Exercise details:
In the data below, give the number of lines that contain the word "QuernOps". Nothing else is needed.

The records:
-- ==== Sys2Proof/Laws/Keeps/QuernOps.lean ====
section
/-! SUPPORT. What every operation of `Machine/QuernOps.lean` keeps (`Keeps`). -/
set_option linter.unusedTactic false
set_option linter.unreachableTactic false
namespace Sys2Proof.Machine
open Sys2Proof

theorem State.quernReads_keeps (s : State) (x h epoch : Nat) (l : List (Nat × Nat)) : Keeps s (s.quernReads x h epoch l).2.2 := by
  induction l generalizing s with
  | nil => exact Keeps.refl _
  | cons a l ih =>
    unfold State.quernReads
    split
    · exact Keeps.refl _
    · exact (State.readObj_keeps ..).trans (ih _)


theorem State.quernWrites_keeps (s : State) (x h epoch : Nat) (l : List (Nat × List Byte)) : Keeps s (s.quernWrites x h epoch l).2 := by
  induction l generalizing s with
  | nil => exact Keeps.refl _
  | cons a l ih =>
    unfold State.quernWrites
    split
    · exact Keeps.refl _
    · exact (State.writeObj_keeps ..).trans (ih _)


theorem State.checkShardTable_keeps (s : State) (p d h : Nat) : Keeps s (State.checkShardTable s p d h).2.2.2 := by
  unfold State.checkShardTable
  iterate 60 all_goals try first
    | with_reducible first
      | assumption
      | exact Keeps.refl _
      | apply Keeps.trans ?_ (State.quernReads_keeps ..)
      | apply Keeps.ite
      | apply Keeps.trans ?_ (Keeps.foldl (h := ?_) ..)
      | apply Keeps.trans ?_ (Keeps.foldlSnd (h := ?_) ..)
      | apply Keeps.trans ?_ (Keeps.foldlFst (h := ?_) ..)
    | apply Keeps.trans ?_ (Keeps.eq22 (State.quernReads_keeps ..) (by assumption))
    | refine fun _ => ?_
    | (lift_lets; intro xv; refine Keeps.via xv ?_ (fun hx => ?_); clear_value (hv : xv = _); subst hv; rotate_left; clear_value xv)
    | (lift_lets; intro xv; refine Keeps.viaTile xv ?_ (fun hx => ?_); clear_value (hv : xv = _); subst hv; rotate_left; clear_value xv)
    | (lift_lets; intro xv; refine Keeps.via2 xv ?_ (fun hx => ?_); clear_value (hv : xv = _); subst hv; rotate_left; clear_value xv)
    | (lift_lets; intro xv; refine Keeps.via1 xv ?_ (fun hx => ?_); clear_value (hv : xv = _); subst hv; rotate_left; clear_value xv)
    | (lift_lets; intro xv; refine Keeps.via22 xv ?_ (fun hx => ?_); clear_value (hv : xv = _); subst hv; rotate_left; clear_value xv)
    | (lift_lets; intro xv; refine Keeps.via222 xv ?_ (fun hx => ?_); clear_value (hv : xv = _); subst hv; rotate_left; clear_value xv)
    | (lift_lets; intro xv; clear_value xv)
    | split
    | (lift_lets; intro _)

theorem State.readHalf_keeps (s : State) (x : Nat) (sh : Shard) (rule base epoch : Nat) : Keeps s (State.readHalf s x sh rule base epoch).2.2 := by
  unfold State.readHalf
  iterate 60 all_goals try first
    | with_reducible first
      | assumption
      | exact Keeps.refl _
      | apply Keeps.trans ?_ (State.quernReads_keeps ..)
      | apply Keeps.ite
      | apply Keeps.trans ?_ (Keeps.foldl (h := ?_) ..)
      | apply Keeps.trans ?_ (Keeps.foldlSnd (h := ?_) ..)
      | apply Keeps.trans ?_ (Keeps.foldlFst (h := ?_) ..)
    | refine fun _ => ?_
    | (lift_lets; intro xv; refine Keeps.via xv ?_ (fun hx => ?_); clear_value (hv : xv = _); subst hv; rotate_left; clear_value xv)
    | (lift_lets; intro xv; refine Keeps.viaTile xv ?_ (fun hx => ?_); clear_value (hv : xv = _); subst hv; rotate_left; clear_value xv)
    | (lift_lets; intro xv; refine Keeps.via2 xv ?_ (fun hx => ?_); clear_value (hv : xv = _); subst hv; rotate_left; clear_value xv)
    | (lift_lets; intro xv; refine Keeps.via1 xv ?_ (fun hx => ?_); clear_value (hv : xv = _); subst hv; rotate_left; clear_value xv)
    | (lift_lets; intro xv; refine Keeps.via22 xv ?_ (fun hx => ?_); clear_value (hv : xv = _); subst hv; rotate_left; clear_value xv)
    | (lift_lets; intro xv; refine Keeps.via222 xv ?_ (fun hx => ?_); clear_value (hv : xv = _); subst hv; rotate_left; clear_value xv)
    | (lift_lets; intro xv; clear_value xv)
    | split
    | (lift_lets; intro _)

theorem State.releaseShards_keeps (s : State) (x p d : Nat) (l : List Shard) : Keeps s (State.releaseShards s x p d l) := by
  unfold State.releaseShards
  iterate 60 all_goals try first
    | with_reducible first
      | assumption
      | exact Keeps.refl _
      | apply Keeps.trans ?_ (State.setObj_keeps ..)
      | apply Keeps.ite
      | apply Keeps.trans ?_ (Keeps.foldl (h := ?_) ..)
      | apply Keeps.trans ?_ (Keeps.foldlSnd (h := ?_) ..)
      | apply Keeps.trans ?_ (Keeps.foldlFst (h := ?_) ..)
    | refine fun _ => ?_
    | (lift_lets; intro xv; refine Keeps.via xv ?_ (fun hx => ?_); clear_value (hv : xv = _); subst hv; rotate_left; clear_value xv)
    | (lift_lets; intro xv; refine Keeps.viaTile xv ?_ (fun hx => ?_); clear_value (hv : xv = _); subst hv; rotate_left; clear_value xv)
    | (lift_lets; intro xv; refine Keeps.via2 xv ?_ (fun hx => ?_); clear_value (hv : xv = _); subst hv; rotate_left; clear_value xv)
    | (lift_lets; intro xv; refine Keeps.via1 xv ?_ (fun hx => ?_); clear_value (hv : xv = _); subst hv; rotate_left; clear_value xv)
    | (lift_lets; intro xv; refine Keeps.via22 xv ?_ (fun hx => ?_); clear_value (hv : xv = _); subst hv; rotate_left; clear_value xv)
    | (lift_lets; intro xv; refine Keeps.via222 xv ?_ (fun hx => ?_); clear_value (hv : xv = _); subst hv; rotate_left; clear_value xv)
    | (lift_lets; intro xv; clear_value xv)
    | split
    | (lift_lets; intro _)
    | (refine Keeps.trans ?_ (Keeps.upd rfl rfl rfl rfl rfl rfl rfl rfl rfl rfl ?cn); case cn => (rintro ⟨⟨_, _, _, _, _⟩, ⟨_, _, _, _, _, _, _, _, _, _, _, _, _, _, _, _⟩⟩; constructor <;> constructor <;> dsimp only <;> first | with_reducible assumption | (with_reducible apply NatMap.wf_set; with_reducible assumption) | (unfold NatMap.modify; with_reducible apply NatMap.wf_set; with_reducible assumption) | (with_reducible apply NatMap.wf_mapVals; with_reducible assumption) | (with_reducible apply NatMap.wf_filter; with_reducible assumption) | (with_reducible apply writeGran_wf; with_reducible assumption) | (refine foldl_keeps (P := fun m => NatMap.wf _ m = true) (fun _ _ h => ?_) _ ?_ <;> first | with_reducible assumption | exact writeGran_wf _ _ _ h | exact NatMap.wf_set _ _ h) | rfl))

theorem State.holdShards_keeps (s : State) (x : Nat) (l : List Shard) : Keeps s (State.holdShards s x l) := by
  unfold State.holdShards
  iterate 60 all_goals try first
    | with_reducible first
      | assumption
      | exact Keeps.refl _
      | apply Keeps.trans ?_ (State.setObj_keeps ..)
      | apply Keeps.ite
      | apply Keeps.trans ?_ (Keeps.foldl (h := ?_) ..)
      | apply Keeps.trans ?_ (Keeps.foldlSnd (h := ?_) ..)
      | apply Keeps.trans ?_ (Keeps.foldlFst (h := ?_) ..)
    | refine fun _ => ?_
    | (lift_lets; intro xv; refine Keeps.via xv ?_ (fun hx => ?_); clear_value (hv : xv = _); subst hv; rotate_left; clear_value xv)
    | (lift_lets; intro xv; refine Keeps.viaTile xv ?_ (fun hx => ?_); clear_value (hv : xv = _); subst hv; rotate_left; clear_value xv)
    | (lift_lets; intro xv; refine Keeps.via2 xv ?_ (fun hx => ?_); clear_value (hv : xv = _); subst hv; rotate_left; clear_value xv)
    | (lift_lets; intro xv; refine Keeps.via1 xv ?_ (fun hx => ?_); clear_value (hv : xv = _); subst hv; rotate_left; clear_value xv)
    | (lift_lets; intro xv; refine Keeps.via22 xv ?_ (fun hx => ?_); clear_value (hv : xv = _); subst hv; rotate_left; clear_value xv)
    | (lift_lets; intro xv; refine Keeps.via222 xv ?_ (fun hx => ?_); clear_value (hv : xv = _); subst hv; rotate_left; clear_value xv)
    | (lift_lets; intro xv; clear_value xv)
    | split
    | (lift_lets; intro _)
    | (refine Keeps.trans ?_ (Keeps.upd rfl rfl rfl rfl rfl rfl rfl rfl rfl rfl ?cn); case cn => (rintro ⟨⟨_, _, _, _, _⟩, ⟨_, _, _, _, _, _, _, _, _, _, _, _, _, _, _, _⟩⟩; constructor <;> constructor <;> dsimp only <;> first | with_reducible assumption | (with_reducible apply NatMap.wf_set; with_reducible assumption) | (unfold NatMap.modify; with_reducible apply NatMap.wf_set; with_reducible assumption) | (with_reducible apply NatMap.wf_mapVals; with_reducible assumption) | (with_reducible apply NatMap.wf_filter; with_reducible assumption) | (with_reducible apply writeGran_wf; with_reducible assumption) | (refine foldl_keeps (P := fun m => NatMap.wf _ m = true) (fun _ _ h => ?_) _ ?_ <;> first | with_reducible assumption | exact writeGran_wf _ _ _ h | exact NatMap.wf_set _ _ h) | rfl))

Your solution:
2